Information provided ->
-- ==== Sys2Proof/Machine/Core.lean ====
section
/-! DEFINITION. The machine as the host takes it. -/

/-- The node as a host core. -/
def Sys2Proof.core : Host.Core :=
  { State := Sys2Proof.Machine.State
    Fault := Sys2Proof.Machine.Fault
    Refusal := Sys2Proof.Machine.Refusal
    step := Sys2Proof.Machine.step
    reset := Sys2Proof.Machine.State.reset }
end

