/-- Work queues: doorbells ring, resume and replay; a free reader takes the slot it waits for; an unanswered wait stalls
the queue; the enable bits are written and left; commands start and complete, and their records are written. The ledger's
mirror and recovery: an acknowledged entry settles, a lost mirror is noted, a fresh or replayed ledger leaves recovery, and
the copies are reconciled (R370 to R394). -/
def Obligations.WorkQueueCommandsComplete : Prop :=
  (∀ (q : List Instr) (s : Node) (k b i : Nat) (v : Word), k < 256 → b < 4 → i < 16384 →
    exec (.wqEnableWrite k v) ⟨q, s⟩ = .next ⟨q, withResp (wqWrite s k v) .done⟩ ∧
    (wqState s k = stDisabling → queueLive s k = false → (wqOf s k).entry = none → exec (.wqDisableDone k) ⟨q, s⟩ = .next ⟨q,
      ownStepEnds (modWq s k fun w => { w with stall := 0, waitFrom := none, entry := none, cqFailed := false }) (wqLoc .wqCfg k)⟩) ∧
    (v.toNat < 2 ^ 48 → exec (.doorbellProd k v) ⟨q, s⟩ = .next ⟨q, withResp (ringDoorbell s k v.toNat) .done⟩) ∧
    exec (.doorbellResume k) ⟨q, s⟩ = .next ⟨q, withResp (resumeQueue s k) .done⟩ ∧
    exec (.doorbellReplay k) ⟨q, s⟩ = .next ⟨q, withResp (startReplay s) .done⟩ ∧
    (readerRuns s k = true →
      (accessHeld (readSlot s k) = false → exec (.wqSlotRead k) ⟨q, s⟩ = .next ⟨q, readSlot s k⟩) ∧
      (let t := wqCount (readSlot s k) (k / 64) .aheadRetries
       (wqOf s k).waitFrom.any (fun t => decide (s.now ≤ t + aheadNs s k)) = true → accessHeld t = false →
        exec (.wqRereadTimer k) ⟨q, s⟩ = .next ⟨q, t⟩) ∧
      (aheadOver s k = true → exec (.doorbellAhead k) ⟨q, s⟩ = .next ⟨q, logErr (setStall s k 1) (12 + k / 64) 0x50 0x0801 0
          [(1, k), (8, wqNext s k), (8, wqProdVal s k)]⟩)) ∧
    ((wqOf s k).accDue = true → wqState s k ≠ stOff → fGet s (wqLoc .wqCfg k) fWqCfgLocal = 1 →
      inHbm s (fGet s (wqLoc .wqAcc k) fWqAccAddr * 8) 8 = true →
      let t := agentWriteLE (modWq s k fun w => { w with accDue := false }) (k / 64)
        (fGet s (wqLoc .wqAcc k) fWqAccAddr * 8) 8 (accWord s k)
      accessHeld t = false → exec (.acceptanceWordWrite k) ⟨q, s⟩ = .next ⟨q, t⟩) ∧
    (∀ e : LedEntry, ledEntry s b i = some e →
      (∀ d : Nat, tilesDie s b e.desc = some d → startable s b i 1 = true → (schedOf s d).lists.length < 16 →
        exec (.wqTiles b i) ⟨q, s⟩ = .next ⟨q, submitList (modLedEntry s b i fun x => { x with started := true, list := some d })
          d (descField e.desc 16 8) (bits (descField e.desc 24 8) 12 0) (some (cmdId b i))⟩) ∧
      (startable s b i 2 = true → (ledOf s b).notify.length < 1024 → exec (.wqNotifyCmd b i) ⟨q, s⟩ = .next ⟨q,
        signal (modLed (markStarted s b i) b fun x => { x with notify := x.notify ++ [(e.queue, descSeq e)] })
          b (64 + e.queue % 64)⟩) ∧
      (startable s b i 3 = true → exec (.wqWait b i) ⟨q, s⟩ = .next ⟨q, markStarted s b i⟩) ∧
      (startable s b i 4 = true → exec (.wqSignal b i) ⟨q, s⟩ = .next ⟨q,
        let s1 := addDep (markStarted s b i) (descCnt e.desc) (descField e.desc 16 4)
        modLedEntry s1 b i fun x => { x with doneBy := some (0, 0, depCounter s1 (descCnt e.desc)) }⟩) ∧
      (startable s b i 5 = true → exec (.wqNop b i) ⟨q, s⟩ = .next ⟨q,
        modLedEntry (markStarted s b i) b i fun x => { x with doneBy := some (0, 0, 0) }⟩) ∧
      (∀ st err res : Nat, e.acked ≠ 0 → e.st = 1 → e.flight = false → recovering s b = false →
        cmdEnd s b i e = some (st, err, res) → exec (.wqCommandComplete b i) ⟨q, s⟩ = .next ⟨q,
          entryMoves s b i 2 (completionRecord s b e st err res)⟩) ∧
      (e.st = 2 → e.acked = 2 → e.flight = false → recovering s b = false → fGet s (wqLoc .wqCfg e.queue) fWqCfgLocal = 1 →
        inHbm s (cqSlot s e) 32 = true →
        let t := entryMoves (agentWrite s b (cqSlot s e) e.cpl false) b i 3 e.cpl
        accessHeld t = false → exec (.completionRecordWrite b i) ⟨q, s⟩ = .next ⟨q, t⟩)) ∧
    ((qpOf s (fGet s (wqLoc .wqCfg k) fWqCfgQp)).st = 4 → fGet s (wqLoc .wqCfg k) fWqCfgLocal = 0 →
      (ledEntries s (k / 64)).any (fun p => p.2.queue == k && decide (p.2.st = 2) && decide (p.2.acked = 2)) = true →
      (wqOf s k).cqFailed = false → wqState s k ≠ stOff → exec (.cqWriteFailed k) ⟨q, s⟩ = .next ⟨q,
        logErr (modWq s k fun w => { w with cqFailed := true }) (12 + k / 64) 0x50 0x0806 0 []⟩) ∧
    (∀ (n : Nat) (t : List (Nat × Nat)), (ledOf s b).notify = (k, n) :: t → exec (.wqNotifyRead b) ⟨q, s⟩ = .next ⟨q,
      withResp (modLed s b fun x => { x with notify := t }) (.data (BitVec.ofNat 64 (2 ^ 63 + k * 2 ^ 48 + n)))⟩) ∧
    (∀ (j : Nat) (e : LedEntry), (ledEntries s (wbits v 63 56 / 64)).find? (fun p => p.2.queue == wbits v 63 56 &&
        descSeq p.2 == wbits v 47 0 && decide (p.2.acked ≥ 1) && decide (p.2.st = 1) && p.2.doneBy.isNone) = some (j, e) →
      wbits v 55 48 = 0 → exec (.wqCompleteWrite v) ⟨q, s⟩ = .next ⟨q, withResp (modLedEntry (bump s) (wbits v 63 56 / 64) j
        fun e => { e with doneBy := some (0, 0, 0) }) .done⟩)) ∧
  ∀ (q : List Instr) (s : Node) (b i : Nat), b < 4 → i < 16384 →
    (∀ e : LedEntry, ledEntry s b i = some e → mirrorEnd s b i = some none → e.acked ≠ 0 → e.st = 2 →
      ∃ n : Node, exec (.mirrorWriteAck b i) ⟨q, s⟩ = .next ⟨q, n⟩ ∧ (∀ x : LedEntry, ledEntry n b i = some x →
        x.acked = 2 ∧ x.copy = 1 - e.copy ∧ x.flight = false ∧ x.desc = e.desc ∧ x.st = 2)) ∧
    (mirrorEnd s b i = some (some 0x0603) → exec (.mirrorLost b i) ⟨q, s⟩ = .next ⟨q,
      mirrorWrite (dropMirrorRemote s b i) b i⟩) ∧
    (∀ code : Nat, mirrorEnd s b i = some (some code) → code ≠ 0x0603 →
      let s1 := modLedEntry (dropMirrorRemote s b i) b i fun x => { x with flight := false, heard := none }
      let s2 := (List.range 256).foldl (fun s q => if (wqOf s q).stall ≠ 0 then accChanged s q else s)
        { s1 with mirror := { s1.mirror with lost := true, reported := true, resync := false } }
      exec (.mirrorLost b i) ⟨q, s⟩ = .next ⟨q,
        if s.mirror.reported then s2 else logErr s2 (12 + b) 0x51 0x0804 0 []⟩ ∧ s2.mirror.lost = true) ∧
    ((List.range 4).any (recovering s) = true →
      (s.mirror.reading = false → mirrorMode s = 1 → ∃ r : RemoteReq, r.who = .replay ∧ r.kind = 4 ∧
        r.ep = dictNat s 0x4100 2 ∧ r.addr = dictNat s 0x4100 3 ∧ r.len = 2 ^ 24 ∧
        exec .ledgerReplay ⟨q, s⟩ = .next ⟨q, withResp { s with
          mirror := { s.mirror with reading := true, readDone := false },
          remotes := s.remotes ++ [r], remoteId := s.remoteId + 1 } .done⟩) ∧
      ((List.range 4).all (fun c => (ledEntries s c).isEmpty) = true →
        exec .ledgerFresh ⟨q, s⟩ = .next ⟨q, withResp (endRecovery s) .done⟩)) ∧
    (∀ copies : List (Nat × Nat × List Byte × List Byte), (replayRead s).mirror.reading = true →
      (replayRead s).mirror.readDone = true → mirrorMode (replayRead s) ≠ 0 →
      exec (.reconciliationDone copies) ⟨q, s⟩ = .next ⟨q, reconcile (replayRead s) copies⟩)
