theorem keep_noteCopy {s0 : Node} {a0 a1 a2} (h0 : Keeps s0 a0) : Keeps s0 (noteCopy a0 a1 a2) := by
  unfold noteCopy
  repeat' (first | with_reducible (first | assumption | intro _ | apply keep_keepCopy | apply keep_takeCopy | apply Keeps.ite | apply Keeps.iteFst | apply Keeps.foldl | apply Keeps.foldlFst | apply Keeps.elim) | split | with_reducible (apply Keeps.pair; assumption) | dsimp only | ((with_reducible apply Keeps.rcd); (on_goal 2 => rfl); (on_goal 2 => rfl)))

theorem keep_noteMemory {s0 : Node} {a0 a1} (h0 : Keeps s0 a0) : Keeps s0 (noteMemory a0 a1) := by
  unfold noteMemory
  repeat' (first | with_reducible (first | assumption | intro _ | apply keep_keepCopy | apply keep_takeCopy | apply Keeps.ite | apply Keeps.iteFst | apply Keeps.foldl | apply Keeps.foldlFst | apply Keeps.elim) | split | with_reducible (apply Keeps.pair; assumption) | dsimp only)

theorem keep_wroteHbm {s0 : Node} {a0 a1 a2} (h0 : Keeps s0 a0) : Keeps s0 (wroteHbm a0 a1 a2) := by
  unfold wroteHbm
  repeat' (first | with_reducible (first | assumption | intro _ | apply Keeps.ite | apply Keeps.iteFst | apply Keeps.foldl | apply Keeps.foldlFst | apply Keeps.elim) | split | with_reducible (apply Keeps.pair; assumption) | dsimp only | ((with_reducible apply Keeps.rcd); (on_goal 2 => rfl); (on_goal 2 => rfl)))

theorem keep_eavesPush {s0 : Node} {a0 a1 a2} (h0 : Keeps s0 a0) : Keeps s0 (eavesPush a0 a1 a2) := by
  unfold eavesPush
  repeat' (first | with_reducible (first | assumption | intro _ | apply keep_cntAdd | apply keep_dropStale | apply keep_modNmc | apply keep_wroteHbm | apply Keeps.ite | apply Keeps.iteFst | apply Keeps.foldl | apply Keeps.foldlFst | apply Keeps.elim) | split | with_reducible (apply Keeps.pair; assumption) | dsimp only)

theorem keep_nmcFill {s0 : Node} {a0 a1 a2 a3 a4 a5} (h0 : Keeps s0 a0) : Keeps s0 (nmcFill a0 a1 a2 a3 a4 a5) := by
  unfold nmcFill
  repeat' (first | with_reducible (first | assumption | intro _ | apply keep_eavesPush | apply keep_modNmc | apply Keeps.ite | apply Keeps.iteFst | apply Keeps.foldl | apply Keeps.foldlFst | apply Keeps.elim) | split | with_reducible (apply Keeps.pair; assumption) | dsimp only)

theorem keep_nmcMark {s0 : Node} {a0 a1 a2 a3 a4} (h0 : Keeps s0 a0) : Keeps s0 (nmcMark a0 a1 a2 a3 a4) := by
  unfold nmcMark
  repeat' (first | with_reducible (first | assumption | intro _ | apply keep_modNmc | apply Keeps.ite | apply Keeps.iteFst | apply Keeps.foldl | apply Keeps.foldlFst | apply Keeps.elim) | split | with_reducible (apply Keeps.pair; assumption) | dsimp only)

theorem keep_prefetch {s0 : Node} {a0 a1 a2} (h0 : Keeps s0 a0) : Keeps s0 (prefetch a0 a1 a2) := by
  unfold prefetch
  repeat' (first | with_reducible (first | assumption | intro _ | apply keep_modNmc | apply Keeps.ite | apply Keeps.iteFst | apply Keeps.foldl | apply Keeps.foldlFst | apply Keeps.elim) | split | with_reducible (apply Keeps.pair; assumption) | dsimp only)

theorem keep_trainTrackers {s0 : Node} {a0 a1 a2 a3} (h0 : Keeps s0 a0) : Keeps s0 (trainTrackers a0 a1 a2 a3) := by
  unfold trainTrackers
  repeat' (first | with_reducible (first | assumption | intro _ | apply keep_modNmc | apply keep_prefetch | apply Keeps.ite | apply Keeps.iteFst | apply Keeps.foldl | apply Keeps.foldlFst | apply Keeps.elim) | split | with_reducible (apply Keeps.pair; assumption) | dsimp only)

theorem keep_nmcRead {s0 : Node} {a0 a1 a2} (h0 : Keeps s0 a0) : Keeps s0 (nmcRead a0 a1 a2) := by
  unfold nmcRead
  repeat' (first | with_reducible (first | assumption | intro _ | apply keep_cntAdd | apply keep_modNmc | apply keep_nmcFill | apply keep_trainTrackers | apply Keeps.ite | apply Keeps.iteFst | apply Keeps.foldl | apply Keeps.foldlFst | apply Keeps.elim) | split | with_reducible (apply Keeps.pair; assumption) | dsimp only)

theorem keep_dropTransom {s0 : Node} {a0 a1 a2} (h0 : Keeps s0 a0) : Keeps s0 (dropTransom a0 a1 a2) := by
  unfold dropTransom
  repeat' (first | with_reducible (first | assumption | intro _ | apply keep_cntAdd | apply keep_modNmc | apply Keeps.ite | apply Keeps.iteFst | apply Keeps.foldl | apply Keeps.foldlFst | apply Keeps.elim) | split | with_reducible (apply Keeps.pair; assumption) | dsimp only)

Task goal -> State the number of lines in the listing that include the word "takes", without any other text.

Solved exercise -> 2